Pyers also found that the Lincoln Project “burned a staggering $13 million on operating expenditures” from July through September, noting that Galen’s company “logged $129,668 in expenditures for lodging reimbursement in August” alone.
And if all that’s not bad enough, we learned Tuesday that the Lincoln Project is now trying to use its monetary success to become a media empire.
“The group is in talks with the United Talent Agency to help build out Lincoln Media and is weighing offers from different television studios, podcast networks, and book publishers,” Axios reported. “Lincoln’s plan is part of the new trend of activists developing massive audiences for political influence that they are then able to spin into commercial media success.”
Even Hollywood is interested, as several media and entertainment companies are looking to launch franchises from Lincoln’s brand.

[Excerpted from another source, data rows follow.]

-- ==== Sys2Proof/Machine/Requests.lean ====
section
/-! DEFINITION. What happens to a team's requests and outstanding words: their parts at home, their acknowledgements, their
tokens, their completions, and the reports that come back (R42, R159, R179, R193, R204 to R206, R236, R246, R310, R313, R324,
R341 to R344, R378, R399). -/

namespace Sys2Proof.Machine

/-! ### Requests at their homes -/

/-- STORE_AT_HOME: a store request of a miss tracker, or a line that a copy writes, is performed. -/
def execStoreAtHome (src : StoreSource) (s : State) : Out :=
  s.event (fun s => match src with
    | .tracker core req => s.trackerHome core req
    | .copyLine copy line => s.copyLine copy line)

/-- LOAD_AT_HOME: a request of an outstanding load has its value fixed, or a lane of a walk goes one step on. -/
def execLoadAtHome (uid id k : Nat) (s : State) : Out :=
  s.event (fun s => match (s.teams.get uid).word? id with
    | none => s
    | some w => match w.kind with
      | .stash => s.stashPart uid id k
      | .sampler => s.samplerPart uid id k
      | .trace | .trres => s.travPart uid id k
      | .trget => s.trgetPart uid id k
      | _ => s.partHome uid id k false)

/-- ATOMIC_AT_HOME: a request of an outstanding atomic, or of RED or an ATX store in a miss tracker, is performed. -/
def execAtomicAtHome (src : AtomicSource) (s : State) : Out :=
  s.event (fun s => match src with
    | .word uid id k => s.partHome uid id k true
    | .tracker core req => s.trackerHome core req)

/-- STORE_ACKNOWLEDGEMENT: a performed store gives its entries of the miss tracker back (R179). -/
def execStoreAcknowledgement (core req : Nat) (s : State) : Out :=
  s.event (fun s => s.modCore core (fun c => { c with tracker := c.tracker.filter (fun r => !(r.id == req && r.performed)) }))

/-- FENCE_TOKEN: a wave's token reaches the end of a path. -/
def execFenceToken (wave path : Nat) (s : State) : Out := s.event (fun s => s.tokenDelivered wave path)

/-- FENCE_TOKEN_ACK: the homes of a path acknowledge a wave's token. -/
def execFenceTokenAck (wave path : Nat) (s : State) : Out := s.event (fun s => s.tokenAck wave path)

/-! ### Invalidations (R159, R236) -/

/-- A core has done its part of an invalidation. -/
def State.invalidated (s : State) (wave core : Nat) : State :=
  ({ s with waves := s.waves.map (fun (w : Wave) =>
      if w.id = wave then { w with cores := w.cores.filter (· ≠ core) } else w) }).sweepWaves

/-- SAMPLER_INVALIDATION: a core that a fence reaches empties its sampler cache; a fill that is outstanding installs nothing. -/
def execSamplerInvalidation (wave core : Nat) (s : State) : Out :=
  s.event (fun s => match s.waves.find? (fun w => w.id == wave) with
    | none => s
    | some w =>
      if w.cores.contains core && w.range.isNone then (s.modCore core (fun c => { c with sampler := [], samplerAt := s.freeCtr })).invalidated wave core
      else s)

/-- The physical lines that a virtual range touches. -/
def State.rangeLines (s : State) (die ctx : Nat) (va : W64) (n : Nat) : List Nat :=
  if n = 0 then []
  else
    let first := va.toNat / 128
    (List.range ((va.toNat + n - 1) / 128 - first + 1)).filterMap (fun k =>
      match s.translate die ctx .load (BitVec.ofNat 64 (128 * (first + k))) with
      | .ok p => some (lineOf p.pa)
      | .error _ => none)

/-- INSTRUCTION_CACHE_INVALIDATION: a core that an ICINV reaches discards the lines of its range. -/
def execInstructionCacheInvalidation (wave core : Nat) (s : State) : Out :=
  s.event (fun s => match s.waves.find? (fun w => w.id == wave) with
    | none => s
    | some w => match w.range with
      | none => s
      | some (va, n) =>
        if w.cores.contains core then
          let ctx := (s.teams.get w.uid).place.ctx
          let lines := s.rangeLines (dieOf w.uid) ctx va n
          (s.modCore core (fun c => { c with icache := ⟨c.icache.entries.filter (fun e => !lines.contains e.1)⟩ })).invalidated
            wave core
        else s)

/-! ### Watch reports (R399) -/

/-- WATCH_REPORT: a firing's report reaches the core of its team, which traps at the first seam it then reaches; a team that
waits to trap for one firing takes no further one. -/
def execWatchReport (id : Nat) (s : State) : Out :=
  s.event (fun s => match s.watches.get id with
    | none => s
    | some n =>
      let s1 := { s with watches := s.watches.drop id }
      let t := s1.teams.get n.uid
      if t.place.gen = n.gen ∧ t.phase ≠ .unbound ∧ t.phase ≠ .retired ∧ t.phase ≠ .stopped ∧ t.trap.watch = none then
        s1.modTeam n.uid (fun t => { t with trap := { t.trap with watch := some n.trap } })
      else s1)

/-! ### Completion (R42, R246, R329, R343, R378) -/

/-- What a team does at a completion seam that it has marked where it must stop: it goes back to the seam, giving up the words
that it has issued since, and traps or stops there (R355, R395). Where such a word cannot be given up, a later seam comes. -/
def State.afterCompletion (s : State) (uid : Nat) : State :=
  let t := s.teams.get uid
  let stops := t.trap.watch.isSome || ((s.ctxs.get t.place.ctx).state == 2 && t.phase == .running)
  let later := t.words.filter (fun w => decide (t.seamSeq ≤ w.seq))
  if !stops then s
  else if t.flow = t.seam ∧ later = [] ∧ t.wait = .none then s.afterSeam uid
  else if later.any (fun w => w.uncancellable false) || s.midAccess uid then s
  else
    let t1 := later.foldl (fun t w => (if s.choice 4 w.id then s.writeResults t w else t).dropWord w) t
    ((s.dropRequests uid).putTeam uid { t1 with flow := t.seam, hints := {}, wait := .none, stall := none, line := none, mon := none,
                                                wr := 0, rbw := 0, fail := none, finishing := false }).afterSeam uid

/-- The trap that an outstanding word takes. -/
def State.wordTrap (s : State) (uid : Nat) (w : LongWord) (cause detail lane : Nat) (addr : W64) (aux cls : Nat) : State :=
  s.takeTrap uid { cause := cause, detail := detail, addr := addr, lane := lane, word := w.word, pc := w.pc,
                   aux := BitVec.ofNat 32 aux, cls := cls, regions := w.who.regions }

/-- Tell the accesses that a team has issued since a place in its program order, and that are still to be made, what an acquire at that
place has read (R371, R379). -/
def State.teach (s : State) (uid seq : Nat) (rs : List RelRec) : State :=
  if rs.isEmpty then s
  else
    let t := s.teams.get uid
    let later (owner n : Nat) : Bool := owner == t.key && decide (seq < n)
    let learn (op : MatOp) : MatOp := if op.seqs.any (fun x => x.1 == uid && decide (seq < x.2)) then { op with who := op.who.taught rs } else op
    { s with
      teams := s.teams.put uid { t with words := t.words.map (fun w => if seq < w.seq then { w with who := w.who.taught rs } else w) },
      cores := ⟨s.cores.entries.map (fun c => (c.1, { c.2 with
        tracker := c.2.tracker.map (fun r => if r.uid = uid ∧ r.who.ident = identOf uid t.place.gen ∧ seq < r.seq then { r with who := r.who.taught rs } else r),
        queues := ⟨c.2.queues.entries.map (fun q => if later q.2.owner q.2.seq then (q.1, { q.2 with who := q.2.who.taught rs }) else q)⟩,
        slices := if c.1 = coreOf uid then ⟨c.2.slices.entries.map (fun k => (k.1, { k.2 with op0 := learn k.2.op0, op1 := learn k.2.op1 }))⟩
          else c.2.slices }))⟩,
      copies := ⟨s.copies.entries.map (fun c => if later c.2.owner c.2.seq then (c.1, { c.2 with who := c.2.who.taught rs }) else c)⟩,
      colls := ⟨s.colls.entries.map (fun c => if later c.2.owner c.2.seq then (c.1, { c.2 with who := c.2.who.taught rs }) else c)⟩ }

/-- What an acquire merges, which its team's later accesses know too, and what a relaxed load or atomic keeps for a later fence
(R378). -/
def State.mergeWord (s : State) (uid : Nat) (w : LongWord) : State :=
  if w.ord.getLsbD 0 then (w.merged.foldl (fun s r => s.acquire uid r) s).teach uid w.seq w.merged
  else s.modTeam uid (fun t => { t with race := t.race.pend w.merged })

/-- The word's last register write has been made: its flag falls; `seam` says that the completion is one. -/
def State.completeWord (s : State) (uid : Nat) (w : LongWord) (seam : Bool) : State :=
  let s1 := s.mergeWord uid w
  let t := s1.teams.get uid
  let t1 := (s1.writeResults t w).dropWord w
  if !seam then s1.putTeam uid t1
  else
    let s2 := s1.putTeam uid (t1.completionSeam w)
    if w.seq < t.seamSeq then s2 else s2.afterCompletion uid

/-- The completion of a load, or of an atomic that returns a value; an error makes it trap (R191). -/
def State.completeLoad (s : State) (uid : Nat) (w : LongWord) : State :=
  if !w.parts.all (fun p => p.fixed) then s
  else match w.err with
    | some (cause, lane, _, addr) => (s.modTeam uid (fun t => t.dropWord w)).wordTrap uid w cause w.errDetail lane addr 0 0
    | none => s.completeWord uid w (w.kind == .atomic)

/-- The completion of a walk: the registers are written, and then the lowest lane that has failed traps (R343). (DEDUCED, log entry 32) -/
def State.completeWalk (s : State) (uid : Nat) (w : LongWord) : State :=
  if !w.parts.all (fun p => p.fixed) then s
  else
    let t := s.teams.get uid
    let w1 := { w with results := w.walkResults t }
    match w.err with
    | none => s.completeWord uid w1 true
    | some (cause, lane, node, addr) =>
      let t1 := ((s.writeResults t w1).dropWord w1).completionSeam w1
      (s.putTeam uid t1).wordTrap uid w cause w.errDetail lane addr node 2

/-- A stop that a team's slice has left, reported by the completion of an accumulator word (R305). -/
def State.stopReport (s : State) (uid : Nat) (w : LongWord) (f : Nat × EFault) : State :=
  ((s.clearStop uid).modTeam uid (fun t => t.dropWord w)).wordTrap uid w f.2.cause f.2.detail 0xFFFF f.2.addr f.1 0

/-- The trap of an accumulator row that is uncorrectable, at the completion of the word that reads it (R305, R310). -/
def State.accTrap (s : State) (uid k : Nat) (w : LongWord) (n : BitVec 1) (row : Nat) : State :=
  ((s.accError (coreOf uid) k n row w.who).modTeam uid (fun t => t.dropWord w)).wordTrap uid w cMEMERR 0 0xFFFF 0 row 0

/-- The completion of a MACCRD: the accumulator is read once the earlier accumulator words have finished; a stop that they have
left is reported first (R305, R313). Until then a read of its destinations gives the old contents, as R47 allows. (DESIGN CHOICE,
log entry 71) -/
def State.completeMaccrd (s : State) (uid : Nat) (w : LongWord) : State :=
  if s.accBusy uid w.seq then s
  else match s.matStop uid with
    | some f => s.stopReport uid w f
    | none => match s.sliceOf uid, w.accOf with
      | some k, some (n, _) =>
        let k0 := (w.args.getD 0 0).toNat
        let rows := (lanesOf (s.teams.get uid).place.width w.mask).map (fun l => (k0 + l) % 16384 / 128)
        (match s.badAcc (coreOf uid) k n rows with
         | some r => s.accTrap uid k w n r
         | none => s.completeWord uid { w with results := s.maccrdResults uid k w } false)
      | _, _ => s.modTeam uid (fun t => t.dropWord w)

/-- The completion of a drain: an accumulator row that is uncorrectable makes it trap, and what it has written stands (R310). -/
def State.endDrain (s : State) (uid k : Nat) (w : LongWord) (d : Drain) : State :=
  match s.badAcc (coreOf uid) k d.n (List.range (drainRows d.ctl)) with
  | some r => s.accTrap uid k w d.n r
  | none => (s.putSlice (coreOf uid) k ((s.slice (coreOf uid) k).afterDrain d)).completeWord uid w true

/-- A step of a drain's access phase, or its completion (R309, R310); a fault on a page that is not present holds it until the residency
signal (R172). -/
def State.completeDrain (s : State) (uid : Nat) (w : LongWord) : State :=
  let t := s.teams.get uid
  if w.held.isSome || s.accBusy uid w.seq || !s.trackerDone (coreOf uid) w.upto allPaths || !t.loadsFixed w.seq then s
  else match (if w.begun then none else s.matStop uid), s.sliceOf uid, w.drain with
    | some f, _, _ => s.stopReport uid w f
    | none, some k, some d =>
      (match s.drainStep uid k w d with
       | .wait s1 => s1
       | .ok done s1 => if done then s1.endDrain uid k w d else s1
       | .fault f s1 =>
         if f.cause = cNOTPRESENT then
           (s1.holdFault t.place.ctx f uid).modTeam uid (fun t => t.setWord { w with held := some f.addr, begun := true })
         else (s1.modTeam uid (fun t => t.dropWord w)).wordTrap uid w f.cause f.detail 0xFFFF f.addr 0 0)
    | none, _, _ => s.modTeam uid (fun t => t.dropWord w)

/-- LONG_LATENCY_COMPLETION: an outstanding word of a team completes, or its engine goes on; a word of a team that its grid's end
has stopped is dropped. A word that waits for its values is completed by its team. -/
def execLongLatencyCompletion (uid id : Nat) (s : State) : Out :=
  s.event (fun s =>
    let t := s.teams.get uid
    match t.word? id with
    | none => s
    | some w =>
      if t.phase = .stopped then
        (if w.kind = .mdrain ∧ w.begun then s.drainScramble uid w else s).modTeam uid (fun t => t.dropWord w)
      else match w.kind with
        | .gather => s
        | .qpop => s.completeWord uid w true
        | .maccrd => s.completeMaccrd uid w
        | .mdrain => s.completeDrain uid w
        | .trace | .trres => s.completeWalk uid w
        | _ => s.completeLoad uid w)

end Sys2Proof.Machine
end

According to Oxford’s English dictionary, a swindler is a person who uses deception to take someone’s money. Few words better describe the principals of the Lincoln Project.
Life is sure good for them. It turns out it’s easy to make a quick buck when you ditch your principles and no longer feel shame. Sure, you sacrifice your soul, but everything has a price, right?
Perhaps most shameful of all, the Lincoln Project claims Abraham Lincoln as its namesake. True, there was a time when Lincoln launched stinging, partisan attacks in his political youth, but he grew to become a leader for all times, someone who wanted desperately to unite the union.
The swindlers at the Lincoln Project, however, want to divide us, and they want to do so for money, fame, and power.